-- ==== Sys2Proof/Machine/ToneRom.lean ====
section
/-! DEFINITION. The tone ROM (spec/40_tone_synth.md R120, R121), computed exactly over the integers for every configuration.

`TONE[s][n] = rnd(AMP * cos(2 * pi * tone_freq(s) * n / SAMPLE_RATE))` with a real cosine. The model holds no real
number: it decides, exactly, on which side of a rounding boundary the product lies. The boundary below the integer
`m` is `cos x >= (2m - 1) / (2 AMP)`, with `x = pi h / d` in `[0, pi/2]`. Let `phi` be the angle in `[0, pi]` whose
cosine is that fraction `a / b`; the boundary is met exactly when `h * pi <= d * phi`, that is, when `d` rotations by `phi` make
at least `h` half turns. Rotations by `phi` of a vector scaled to integers count half turns by the sign of its sine. -/

namespace Sys2Proof.Machine

/-- Half turns completed by `j` more rotations by the angle whose cosine is `a / b`, where `e = b * b - a * a`: `u` is
the cosine so far scaled by `b ^ k`, `v` the sine so far over the sine of one rotation scaled by `b ^ (k - 1)`, and
`w` the half turns so far. A rotation completes a half turn when the side of the axis changes. -/
def halfTurns (a e : Int) : Nat → Int → Int → Nat → Nat
  | 0, _, _, w => w
  | j + 1, u, v, w =>
    let v' := a * v + u
    let u' := a * u - e * v
    let lower := decide (v' < 0) || (decide (v' = 0) && decide (u' < 0))
    halfTurns a e j u' v' (if lower == decide (w % 2 = 1) then w else w + 1)

/-- `m <= AMP` and `cos(pi * h / d) >= (2m - 1) / (2 AMP)`: the product is at least `m - 1/2`. -/
def reaches (amp h d m : Nat) : Bool :=
  decide (m ≤ amp) &&
    decide (h ≤ halfTurns (2 * (m : Int) - 1)
      ((2 * (amp : Int)) * (2 * (amp : Int)) - (2 * (m : Int) - 1) * (2 * (m : Int) - 1)) d 1 0 0)

/-- The greatest number of at most `k` more binary digits, from `m` on, that passes a test the smaller ones pass too. -/
def greatest (test : Nat → Bool) : Nat → Nat → Nat
  | 0, m => m
  | k + 1, m => greatest test k (if test (m + 2 ^ k) then m + 2 ^ k else m)

/-- A fixed-point estimate of `AMP * cos(pi * h / d)`, used only to save search: `nearestCos` checks it exactly.
10851744800546 is `pi * pi * 2 ^ 40`. -/
def cosEstimate (amp h d : Nat) : Nat :=
  let t := 10851744800546 * (h * h) / (d * d)
  let r := [132, 90, 56, 30, 12, 2].foldl (fun r k => 2 ^ 40 - t * r / (2 ^ 40 * k)) (2 ^ 40)
  (2 * amp * r + 2 ^ 40) / 2 ^ 41

/-- `rnd(AMP * cos(pi * h / d))` for `0 <= h / d <= 1/2` (R121): the greatest `m` that is 0 or is reached. The
estimate is taken when it is that number, else the search is made. -/
def nearestCos (amp h d : Nat) : Nat :=
  let h' := h / h.gcd d
  let d' := d / h.gcd d
  let g := cosEstimate amp h' d'
  if (decide (g = 0) || reaches amp h' d' g) && !reaches amp h' d' (g + 1) then g
  else greatest (reaches amp h' d') 15 0

/-- `rnd(AMP * cos(pi * h / d))` for `0 <= h <= d`, using `cos(pi - x) = -cos x` and `rnd(-x) = -rnd(x)` (R121). -/
def roundedCos (amp h d : Nat) : Int :=
  if 2 * h ≤ d then (nearestCos amp h d : Int) else -(nearestCos amp (d - h) d : Int)

/-- `TONE[s][n]` as an integer: the angle is `2 pi p / SAMPLE_RATE` with `p` the phase modulo a turn, folded into half a
turn by `cos(-x) = cos x` (R120, R122 (c)). -/
def toneInt (c : Cfg) (s : Bit) (n : Nat) : Int :=
  let p := c.toneFreq s * n % c.sampleRate
  roundedCos c.amp (2 * min p (c.sampleRate - p)) c.sampleRate

/-- `TONE[s][n]`, stored as a 16-bit two's-complement sample (R120, R121). -/
def tone (c : Cfg) (s : Bit) (n : Nat) : Sample := BitVec.ofInt 16 (toneInt c s n)

/-- The row `TONE[s]` of the tone ROM: one frame of `FRAME_SIZE` samples (R47, R120). -/
def toneFrame (c : Cfg) (s : Bit) : Frame := (List.range c.frameSize).map (tone c s)

end Sys2Proof.Machine
end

▸ TASK OBJECTIVE:
Each record above is to be restated word for word.

▸ TASK ANSWER:
-- ==== Sys2Proof/Machine/ToneRom.lean ====
section
/-! DEFINITION. The tone ROM (spec/40_tone_synth.md R120, R121), computed exactly over the integers for every configuration.

`TONE[s][n] = rnd(AMP * cos(2 * pi * tone_freq(s) * n / SAMPLE_RATE))` with a real cosine. The model holds no real
number: it decides, exactly, on which side of a rounding boundary the product lies. The boundary below the integer
`m` is `cos x >= (2m - 1) / (2 AMP)`, with `x = pi h / d` in `[0, pi/2]`. Let `phi` be the angle in `[0, pi]` whose
cosine is that fraction `a / b`; the boundary is met exactly when `h * pi <= d * phi`, that is, when `d` rotations by `phi` make
at least `h` half turns. Rotations by `phi` of a vector scaled to integers count half turns by the sign of its sine. -/

namespace Sys2Proof.Machine

/-- Half turns completed by `j` more rotations by the angle whose cosine is `a / b`, where `e = b * b - a * a`: `u` is
the cosine so far scaled by `b ^ k`, `v` the sine so far over the sine of one rotation scaled by `b ^ (k - 1)`, and
`w` the half turns so far. A rotation completes a half turn when the side of the axis changes. -/
def halfTurns (a e : Int) : Nat → Int → Int → Nat → Nat
  | 0, _, _, w => w
  | j + 1, u, v, w =>
    let v' := a * v + u
    let u' := a * u - e * v
    let lower := decide (v' < 0) || (decide (v' = 0) && decide (u' < 0))
    halfTurns a e j u' v' (if lower == decide (w % 2 = 1) then w else w + 1)

/-- `m <= AMP` and `cos(pi * h / d) >= (2m - 1) / (2 AMP)`: the product is at least `m - 1/2`. -/
def reaches (amp h d m : Nat) : Bool :=
  decide (m ≤ amp) &&
    decide (h ≤ halfTurns (2 * (m : Int) - 1)
      ((2 * (amp : Int)) * (2 * (amp : Int)) - (2 * (m : Int) - 1) * (2 * (m : Int) - 1)) d 1 0 0)

/-- The greatest number of at most `k` more binary digits, from `m` on, that passes a test the smaller ones pass too. -/
def greatest (test : Nat → Bool) : Nat → Nat → Nat
  | 0, m => m
  | k + 1, m => greatest test k (if test (m + 2 ^ k) then m + 2 ^ k else m)

/-- A fixed-point estimate of `AMP * cos(pi * h / d)`, used only to save search: `nearestCos` checks it exactly.
10851744800546 is `pi * pi * 2 ^ 40`. -/
def cosEstimate (amp h d : Nat) : Nat :=
  let t := 10851744800546 * (h * h) / (d * d)
  let r := [132, 90, 56, 30, 12, 2].foldl (fun r k => 2 ^ 40 - t * r / (2 ^ 40 * k)) (2 ^ 40)
  (2 * amp * r + 2 ^ 40) / 2 ^ 41

/-- `rnd(AMP * cos(pi * h / d))` for `0 <= h / d <= 1/2` (R121): the greatest `m` that is 0 or is reached. The
estimate is taken when it is that number, else the search is made. -/
def nearestCos (amp h d : Nat) : Nat :=
  let h' := h / h.gcd d
  let d' := d / h.gcd d
  let g := cosEstimate amp h' d'
  if (decide (g = 0) || reaches amp h' d' g) && !reaches amp h' d' (g + 1) then g
  else greatest (reaches amp h' d') 15 0

/-- `rnd(AMP * cos(pi * h / d))` for `0 <= h <= d`, using `cos(pi - x) = -cos x` and `rnd(-x) = -rnd(x)` (R121). -/
def roundedCos (amp h d : Nat) : Int :=
  if 2 * h ≤ d then (nearestCos amp h d : Int) else -(nearestCos amp (d - h) d : Int)

/-- `TONE[s][n]` as an integer: the angle is `2 pi p / SAMPLE_RATE` with `p` the phase modulo a turn, folded into half a
turn by `cos(-x) = cos x` (R120, R122 (c)). -/
def toneInt (c : Cfg) (s : Bit) (n : Nat) : Int :=
  let p := c.toneFreq s * n % c.sampleRate
  roundedCos c.amp (2 * min p (c.sampleRate - p)) c.sampleRate

/-- `TONE[s][n]`, stored as a 16-bit two's-complement sample (R120, R121). -/
def tone (c : Cfg) (s : Bit) (n : Nat) : Sample := BitVec.ofInt 16 (toneInt c s n)

/-- The row `TONE[s]` of the tone ROM: one frame of `FRAME_SIZE` samples (R47, R120). -/
def toneFrame (c : Cfg) (s : Bit) : Frame := (List.range c.frameSize).map (tone c s)

end Sys2Proof.Machine
end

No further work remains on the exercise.